The provincial government is also tackling wait times for family physicians with an additional $750,000 in funding, for a total of $28.4 million, to further develop collaborative care teams so that Nova Scotians have better access to physicians and other primary care providers. The budget also allocates $4.7 million to “continue developing the next generation of doctors” at Dalhousie University Medical School.

The government is making it easier for Nova Scotians to access the medications they need, with $20.9 million going toward new cancer drugs and utilization, seniors pharmacare, family pharmacare and low-income family drug support.

Funding for long-term care is increasing by $5.3 million for a total of $612.4 million. This new funding will help implement the findings of the Expert Panel on Long Term Care, as well as to increase support to clients with complex needs and convert under-utilized residential care facility beds to long-term care beds in Halifax.

The budget also includes funding for other important health-care initiatives, including $3.2 million to support the implementation of the Human Organ Tissue Donation Act which will see all Nova Scotians become potential organ donors unless they opt out, a $550,000 increase in mental health and addiction funding to expand and maintain mental health services and supports, a $16.6 million increase for programs that support adults and children with disabilities and $154.4 million to support infrastructure projects like the QEII New Generation Project and the Cape Breton Regional Municipal Redevelopment.

Additionally, the budget contains some measures for affordable housing, including an $18.7 million increase for the second year of initiatives to provide “safe, suitable and affordable housing” under the Nova Scotia Action Plan for Affordable Housing, part of the National Housing Strategy, as well as for other provincial housing priorities.

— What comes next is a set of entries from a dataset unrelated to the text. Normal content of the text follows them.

/-- INIT, then the rest of the run. -/
theorem runPhases_init {xin xn xacc : XIdx} {s : State} (h : InitPasses xin xn xacc s) :
    (runPhases xin xn xacc (phaseFuel (s.scalar xn))).run { s with streamer := { s.streamer with phase := .init } } =
      (runPhases xin xn xacc ((s.scalar xn).toNat / 8 + 5)).run
        (s.afterInit (s.scalar xin) (s.scalar xn) (s.scalar xacc)) := by
  have hi : (phaseRule xin xn xacc .init).run
      { s with phases := s.phases ++ [.init], streamer := { s.streamer with phase := .init } } = .ok ()
      (s.afterInit (s.scalar xin) (s.scalar xn) (s.scalar xacc)) := by
    rw [phaseRule]
    exact phaseInit_ok ⟨h.blocks, h.keys, h.input_aligned, h.acc_aligned, h.range, h.acc_read⟩
  rw [phaseFuel, runPhases_phase (by simp) hi]

/-- UPDATE with N > 0 whose accesses go through: what it leaves. -/
theorem updateAccumulator_ok {xin xn xacc : XIdx} {s : State} (h : UpdateRuns xin xn xacc s) :
    (updateAccumulator xin xn xacc).run s = .ok () (s.updated (s.scalar xin) (s.scalar xn) (s.scalar xacc)) := by
  have hr : (s.scalar xin).toNat + 16 * (s.scalar xn).toNat ≤ 2 ^ 64 := h.range
  have hb := h.blocks
  obtain ⟨s1, hs1⟩ : ∃ s1, s1 = s.afterInit (s.scalar xin) (s.scalar xn) (s.scalar xacc) := ⟨_, rfl⟩
  have hrun := runPhases_init h.initPasses
  rw [← hs1] at hrun
  rw [updateAccumulator, Cmd.bind_ok (readScalar_apply _ _), Cmd.bind_ok (toPhase_apply _ _)]
  have hptr : s1.streamer.ptr = s.scalar xin := by rw [hs1]; rfl
  have hacca : s1.streamer.acca = s.scalar xacc := by rw [hs1]; rfl
  have hrem : s1.streamer.rem = s.scalar xn := by rw [hs1]; rfl
  have hphase : s1.streamer.phase = if (s.scalar xn).toNat % 8 > 0 then .tail else .aligned := by rw [hs1]; rfl
  have hok : s1.memOK = s.memOK := by rw [hs1]; rfl
  have hadm : s1.admitsBlocks (s.scalar xin) (s.scalar xn).toNat .read := by
    unfold State.admitsBlocks
    rw [hok]
    exact h.message_read
  have hw : s1.memOK s1.streamer.acca .write = true := by rw [hok, hacca]; exact h.acc_write
  have hacc : aligned16 s1.streamer.acca = true := by rw [hacca]; exact h.acc_aligned
  by_cases ht : 0 < (s.scalar xn).toNat % 8
  · obtain ⟨st, h'⟩ := runPhases_tail (xin := xin) (xn := xn) (xacc := xacc) (n := (s.scalar xn).toNat)
      (fuel := (s.scalar xn).toNat / 8 + 5) (s := s1)
      (by omega) (hphase.trans (if_pos ht)) (by rw [hrem]) (by rw [hptr]; exact h.input_aligned)
      (by rw [hptr]; exact h.range) hacc hw (by rw [hptr]; exact hadm)
    rw [hptr, hacca] at h'
    rw [Cmd.bind_ok (hrun.trans h')]
    simp only [releaseStreamer_apply, State.updated, streamValue, tailValue, gt_iff_lt, ht, if_true, phaseTrace_tail ht]
    rw [hs1]
    simp only [State.afterInit, List.append_assoc, List.cons_append, List.nil_append]
    rfl
  · have ht0 : (s.scalar xn).toNat % 8 = 0 := by omega
    have e : 8 * ((s.scalar xn).toNat / 8) = (s.scalar xn).toNat := by omega
    obtain ⟨st, h'⟩ := runPhases_aligned (xin := xin) (xn := xn) (xacc := xacc) (input := s.scalar xin) h.input_aligned
      (q := (s.scalar xn).toNat / 8) (b := 0) (fuel := (s.scalar xn).toNat / 8 + 5) (s := s1)
      (by omega) (hphase.trans (if_neg ht)) (by rw [hrem]; omega) (by rw [hptr, blockAddr_zero])
      (by unfold inRange; omega) (by omega) hacc hw
      (fun i hi => by
        rw [Nat.zero_add]
        exact hadm i (by omega))
    rw [hacca] at h'
    rw [Cmd.bind_ok (hrun.trans h')]
    simp only [releaseStreamer_apply, State.updated, streamValue, tailValue, gt_iff_lt, ht0, Nat.lt_irrefl, if_false, e,
      phaseTrace_no_tail ht0]
    rw [hs1]
    simp only [State.afterInit, List.append_assoc, List.cons_append, List.nil_append]
    rfl

theorem execUpdate_ok {xin xn xacc : XIdx} {s : State} (h : UpdateRuns xin xn xacc s) :
    execUpdate xin xn xacc s = .next (s.updated (s.scalar xin) (s.scalar xn) (s.scalar xacc)) :=
  command_ok (updateAccumulator_ok h)

/-- UPDATE with N = 0: only the Streamer's own state and the trace change (R139). -/
theorem updateAccumulator_zero {xin xn xacc : XIdx} {s : State} (h : (s.scalar xn).toNat = 0) :
    (updateAccumulator xin xn xacc).run s = .ok ()
      { s with phases := s.phases ++ phaseTrace 0, streamer := Streamer.released s.free, free := s.free + 1 } := by
  rw [updateAccumulator, Cmd.bind_ok (readScalar_apply _ _), Cmd.bind_ok (toPhase_apply _ _)]
  obtain ⟨s1, hs1⟩ : ∃ s1 : State, s1 = { s with
      phases := s.phases ++ [.init]
      streamer := Streamer.initialised { s.streamer with phase := .init } (s.scalar xin) (s.scalar xn) (s.scalar xacc) } :=
    ⟨_, rfl⟩
  have hi : (phaseRule xin xn xacc .init).run
      { s with phases := s.phases ++ [.init], streamer := { s.streamer with phase := .init } } = .ok () s1 := by
    rw [hs1, phaseRule]
    exact phaseInit_zero h
  have hphase : s1.streamer.phase = .aligned := by
    rw [hs1]
    simp [Streamer.initialised, h]
  have hal : (phaseRule xin xn xacc s1.streamer.phase).run { s1 with phases := s1.phases ++ [s1.streamer.phase] } = .ok ()
      { s1 with phases := s1.phases ++ [.aligned], streamer := { s1.streamer with phase := .done } } := by
    rw [hphase, phaseRule, phaseAligned, Cmd.bind_ok (Cmd.get_apply _)]
    have hl : strideLeft { s1 with phases := s1.phases ++ [.aligned] } = false := by
      rw [hs1]
      simp [strideLeft, Streamer.initialised, h]
    have htr : s1.streamer.tailRan = false := by rw [hs1]; rfl
    simp [hl, htr]
  have hrun : (runPhases xin xn xacc (phaseFuel (s.scalar xn))).run
      { s with streamer := { s.streamer with phase := .init } } = .ok ()
      { s1 with phases := s1.phases ++ [.aligned, .done], streamer := { s1.streamer with phase := .done } } := by
    rw [phaseFuel, h, runPhases_phase (by simp) hi, runPhases_phase (by simp [hphase]) hal, runPhases_done rfl]
    simp only [List.append_assoc, List.cons_append, List.nil_append]
  rw [Cmd.bind_ok hrun, releaseStreamer_apply, hs1]
  simp only [phaseTrace, List.append_assoc, List.cons_append, List.nil_append]
  rfl

theorem execUpdate_zero {xin xn xacc : XIdx} {s : State} (h : (s.scalar xn).toNat = 0) :
    execUpdate xin xn xacc s = .next
      { s with phases := s.phases ++ phaseTrace 0, streamer := Streamer.released s.free, free := s.free + 1 } :=
  command_ok (updateAccumulator_zero h)

end Sys2Proof.Machine
end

The opposition parties suggest that the budget is lacking, with the NDP saying that the budget’s proposed corporate tax cut was a $70 million tax gift to big corporations. For their part, the Progressive Conservatives argue that this spending was an effort to create the illusion that the government has solutions for the problems facing Nova Scotians. Nova Scotia PC leader Tim Houston said that, with the atrocious mental health wait times, the government’s investment in mental health and addiction, which amounts to 55 cents per person, is seriously lacking.